I do not see as many unhelpful techniques from classroom teachers as I do from our specialist (gym teacher, art teacher, music, etc.). I have witnessed a few specialist teachers giving negative recognition in front of the whole class and threats about participation the next time they are with them. On the other hand, I consistently see classroom teachers bring students into the hallway away from preying eyes to talk about unwanted behavior. I, as well as my colleagues, use Class Dojo points for students meeting expectations which we establish through explicit instruction and written guidelines throughout the classroom and hallways. Our school follows the CHAMPS behavior expectations. CHAMPS stands for Conversation, Help, Activity, Movement, Participation and Success. Each activity throughout the school say has its variation of CHAMPS expectations. I see my colleagues giving positive recognition to individual and whole class. I work really hard at showing purposeful action. I tell me students I never make a promise that I cannot keep and I found that they trust me in that expectation. As a teacher and a leader in my school I would hope that I could lead by example and respectfully step in when I see student/teacher relationships moving negatively by showing my support and respect to both parties.
The least helpful technique for communicating expectations that I hear the most often in my school setting are threats:
“Jesse, if you hit someone again, you’re going to go to Dr. P’s office.”
“David, I have told you three times to sit still and listen. Next time, you’re going to sit in a quiet chair. Do you understand?”
I can hear my teachers saying these warnings, albeit they are being said often with a kind and quiet tone, however, I cringe every time because I know that these are very ineffective and make the teacher seem weak and lazy (Shindler, 2010) to the children.
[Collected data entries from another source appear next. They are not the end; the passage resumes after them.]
/-- The failures: of which command, under which condition, with which code and info value (R271 to R276, R281). -/
inductive Fails (s : State) : Instr → ResultCode → BitVec 24 → Prop
  | fatal {i : Instr} : isStatus i = false → s.fatal = true → Fails s i .eFatal 0#24
  | illegal {i : Instr} : wellFormed s.nDp i = false → Fails s i .eIllegal 0#24
  | keylen : released .expand s = true → s.keycnt ≠ 16#5 → Fails s .expand .eKeylen (s.keycnt.zeroExtend 24)
  | nosched {d : LaneNo} : released (.encrypt d) s = true → s.kvalid = false → Fails s (.encrypt d) .eNosched 0#24
  | blklen {d : LaneNo} {l : Lane} : released (.encrypt d) s = true → s.lane? d = some l → l.dincnt ≠ 16#5 →
      Fails s (.encrypt d) .eBlklen (l.dincnt.zeroExtend 24)
  | nodata {d : LaneNo} {l : Lane} : released (.doutpop d) s = true → s.lane? d = some l → l.doutvalid = false →
      Fails s (.doutpop d) .eNodata 0#24

/-- The effects: the state a command that succeeds leaves, before its response is recorded, and the payload. -/
inductive Succeeds (s : State) : Instr → State → BitVec 24 → Prop
  | nop : Succeeds s .nop s 0#24
  | kstat : Succeeds s .kstat s (keyStatus s)
  | dstat {d : LaneNo} {l : Lane} : s.lane? d = some l → Succeeds s (.dstat d) s (laneStatus s l)
  | keyclr : Succeeds s .keyclr s.clearKeySide 0#24
  | keypush (b : Byte) : Succeeds s (.keypush b) (s.pushKey b) 0#24
  | expand : s.keycnt = 16#5 → Succeeds s .expand s.beginExpansion 0#24
  | dinclr {d : LaneNo} {l : Lane} : s.lane? d = some l → Succeeds s (.dinclr d) (s.setLane d l.clearIn) 0#24
  | dinpush {d : LaneNo} {l : Lane} (b : Byte) : s.lane? d = some l →
      Succeeds s (.dinpush d b) (s.setLane d (l.push b)) 0#24
  | encrypt {d : LaneNo} {l : Lane} : s.lane? d = some l → s.kvalid = true → l.dincnt = 16#5 →
      Succeeds s (.encrypt d) (s.setLane d l.start) 0#24
  | doutpop {d : LaneNo} {l : Lane} {v : Byte} : s.lane? d = some l → l.doutvalid = true →
      l.dout[l.doutrd.toNat]? = some v → Succeeds s (.doutpop d) (s.setLane d l.pop) (v.zeroExtend 24)

/-- The three outcomes of a command that answers a next state. -/
inductive CommandOutcome (s : State) (i : Instr) : State → Prop
  | held : s.fatal = false → released i s = false → CommandOutcome s i s
  | failed {code : ResultCode} {info : BitVec 24} : Fails s i code info →
      CommandOutcome s i (s.answer (responseWord code info))
  | done {u : State} {v : BitVec 24} : (isStatus i = false → s.fatal = false) → released i s = true →
      Succeeds s i u v → CommandOutcome s i (u.answer (responseWord .ok v))

theorem laneLegal_of_none {s : State} {d : LaneNo} (h : s.lane? d = none) : laneLegal s.nDp d = false := by
  rw [← Bool.not_eq_true, laneLegal_iff]
  simp [h]

theorem exec_command_next {s t : State} {i : Instr} (hc : isCommand i = true) (h : exec i s = .next t) :
    CommandOutcome s i t := by
  cases i with
  | nop => cases h; exact .done nofun rfl .nop
  | kstat => cases h; exact .done nofun rfl .kstat
  | dstat d =>
    rcases exec_dstat_next h with ⟨hl, rfl⟩ | ⟨l, hl, rfl⟩
    · exact .failed (.illegal (laneLegal_of_none hl))
    · exact .done nofun rfl (.dstat hl)
  | keyclr =>
    rcases exec_keyclr_next h with ⟨hf, rfl⟩ | ⟨hf, hr, rfl⟩ | ⟨hf, hr, rfl⟩
    · exact .failed (.fatal rfl hf)
    · exact .held hf hr
    · exact .done (fun _ => hf) hr .keyclr
  | keypush b =>
    rcases exec_keypush_next h with ⟨hf, rfl⟩ | ⟨hf, hr, rfl⟩ | ⟨hf, hr, rfl⟩
    · exact .failed (.fatal rfl hf)
    · exact .held hf hr
    · exact .done (fun _ => hf) hr (.keypush b)
  | expand =>
    rcases exec_expand_next h with ⟨hf, rfl⟩ | ⟨hf, hr, rfl⟩ | ⟨hf, hr, hk, rfl⟩ | ⟨hf, hr, hk, rfl⟩
    · exact .failed (.fatal rfl hf)
    · exact .held hf hr
    · exact .failed (.keylen hr hk)
    · exact .done (fun _ => hf) hr (.expand hk)
  | dinclr d =>
    rcases exec_dinclr_next h with ⟨hl, rfl⟩ | ⟨l, hl, ⟨hf, rfl⟩ | ⟨hf, rfl⟩⟩
    · exact .failed (.illegal (laneLegal_of_none hl))
    · exact .failed (.fatal rfl hf)
    · exact .done (fun _ => hf) rfl (.dinclr hl)
  | dinpush d b =>
    rcases exec_dinpush_next h with ⟨hl, rfl⟩ | ⟨l, hl, ⟨hf, rfl⟩ | ⟨hf, rfl⟩⟩
    · exact .failed (.illegal (laneLegal_of_none hl))
    · exact .failed (.fatal rfl hf)
    · exact .done (fun _ => hf) rfl (.dinpush b hl)
  | encrypt d =>
    rcases exec_encrypt_next h with ⟨hl, rfl⟩ | ⟨l, hl, ⟨hf, rfl⟩ | ⟨hf, hr, rfl⟩ | ⟨hf, hr, hv, rfl⟩ |
      ⟨hf, hr, hv, hc, rfl⟩ | ⟨hf, hr, hv, hc, rfl⟩⟩
    · exact .failed (.illegal (laneLegal_of_none hl))
    · exact .failed (.fatal rfl hf)
    · exact .held hf hr
    · exact .failed (.nosched hr hv)
    · exact .failed (.blklen hr hl hc)
    · exact .done (fun _ => hf) hr (.encrypt hl hv hc)
  | doutpop d =>
    rcases exec_doutpop_next h with ⟨hl, rfl⟩ | ⟨l, hl, ⟨hf, rfl⟩ | ⟨hf, hr, rfl⟩ | ⟨hf, hr, hv, rfl⟩ |
      ⟨v, hf, hr, hv, hd, rfl⟩⟩
    · exact .failed (.illegal (laneLegal_of_none hl))
    · exact .failed (.fatal rfl hf)
    · exact .held hf hr
    · exact .failed (.nodata hr hl hv)
    · exact .done (fun _ => hf) hr (.doutpop hl hv hd)
  | kld _ => cases hc
  | krot _ => cases hc
  | ksub _ => cases hc
  | krc _ => cases hc
  | kst _ => cases hc
  | sb _ _ => cases hc
  | sr _ _ => cases hc
  | mc _ _ => cases hc
  | ark _ _ => cases hc

/-- Of the host's side a success touches only the responses, and those not before it is recorded; the configuration
and FATAL it never touches. -/
theorem Succeeds.frame {s u : State} {i : Instr} {v : BitVec 24} (h : Succeeds s i u v) :
    u.roms = s.roms ∧ u.lanes.length = s.lanes.length ∧ u.fatal = s.fatal ∧ u.hostActions = s.hostActions ∧
      u.responses = s.responses ∧ u.schedule = s.schedule ∧ u.stepCount = s.stepCount := by
  cases h <;> simp

/-! ## Micro-operations -/

/-- An instruction that is no command names the sequencer that selects it. -/
inductive MicroOpOutcome (s : State) (i : Instr) : Result → Prop
  | kse : kseNext s = some i → MicroOpOutcome s i (.next s.kseMicro)
  | lane {d : LaneNo} : laneNext s d = some i → MicroOpOutcome s i (.next (s.updateLane d (Lane.micro s.roms s.w)))
  | unselected : MicroOpOutcome s i (.fault .notSelected)

theorem kseStep_outcome {s : State} {i : Instr} {k : State → State} (h : exec i s = kseStep i s k) :
    MicroOpOutcome s i (exec i s) := by
  by_cases hn : kseNext s = some i
  · rw [exec_of_kseNext hn]; exact .kse hn
  · rw [h, kseStep, if_neg hn]; exact .unselected

theorem laneStep_outcome {s : State} {i : Instr} {d : LaneNo} {k : Lane → Lane} (h : exec i s = laneStep i d s k) :
    MicroOpOutcome s i (exec i s) := by
  by_cases hn : laneNext s d = some i
  · rw [exec_of_laneNext hn]; exact .lane hn
  · rw [h, laneStep, if_neg hn]; exact .unselected

theorem exec_microOp (s : State) {i : Instr} (hc : isCommand i = false) : MicroOpOutcome s i (exec i s) := by
  cases i with
  | kld r => exact kseStep_outcome (by rw [exec, execKld])
  | krot r => exact kseStep_outcome (by rw [exec, execKrot])
  | ksub r => exact kseStep_outcome (by rw [exec, execKsub])
  | krc r => exact kseStep_outcome (by rw [exec, execKrc])
  | kst r => exact kseStep_outcome (by rw [exec, execKst])
  | sb d n => exact laneStep_outcome rfl
  | sr d n => exact laneStep_outcome rfl
  | mc d n => exact laneStep_outcome rfl
  | ark d n => exact laneStep_outcome rfl
  | nop => cases hc
  | kstat => cases hc
  | dstat _ => cases hc
  | keyclr => cases hc
  | keypush _ => cases hc
  | expand => cases hc
  | dinclr _ => cases hc
  | dinpush _ _ => cases hc
  | encrypt _ => cases hc
  | doutpop _ => cases hc

/-- The frame of every instruction: the configuration, FATAL, and of the host's side all but the responses. -/
theorem exec_frame {s t : State} {i : Instr} (h : exec i s = .next t) :
    t.roms = s.roms ∧ t.lanes.length = s.lanes.length ∧ t.fatal = s.fatal ∧ t.hostActions = s.hostActions ∧
      t.schedule = s.schedule ∧ t.stepCount = s.stepCount := by
  cases hc : isCommand i with
  | true =>
    cases exec_command_next hc h with
    | held => exact ⟨rfl, rfl, rfl, rfl, rfl, rfl⟩
    | failed => exact ⟨rfl, rfl, rfl, rfl, rfl, rfl⟩
    | done _ _ hs =>
      obtain ⟨hroms, hlen, hfatal, hacts, -, hturns, hcount⟩ := hs.frame
      exact ⟨hroms, hlen, hfatal, hacts, hturns, hcount⟩
  | false =>
    have hout := exec_microOp s hc
    rw [h] at hout
    cases hout with
    | kse => rw [kseMicro_frame]; exact ⟨rfl, rfl, rfl, rfl, rfl, rfl⟩
    | lane => exact ⟨rfl, List.length_modify .., rfl, rfl, rfl, rfl⟩

/-! ## What stops -/

theorem unlessFatal_answers (s : State) {k : Result} (h : ∃ t, k = .next t) : ∃ t, unlessFatal s k = .next t := by
  unfold unlessFatal
  split
  · exact ⟨_, rfl⟩
  · exact h

theorem holdUntil_answers (c : Bool) (s : State) {k : Result} (h : ∃ t, k = .next t) :
    ∃ t, holdUntil c s k = .next t := by
  unfold holdUntil
  split
  · exact h
  · exact ⟨_, rfl⟩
I know they mean well, and they are probably thinking that they are giving the child another chance with the warning (Shindler, 2010), but the same kids are getting numerous warnings day after day.
Instead, I would prefer them to use clarifying questions:
“Jesse, what should you be doing with your hands?”
“David, what is the best way we should be sitting in Circle Time?”
And positive recognition:
“It is wonderful when we remember to keep our hands to ourselves. Our friends will be happy about this too.”
“I am seeing people doing a good job sitting criss-cross applesauce with their hands in their lap to show me they are ready.”
As an administrator, I already use a lot of these when talking with children to help model this for my teachers. To expand on this, I plan to hold a professional development in-service to teach these methods when school gets out because it is extremely important for me that my teachers are using the correct communication techniques to build a positive and nurturing learning environment.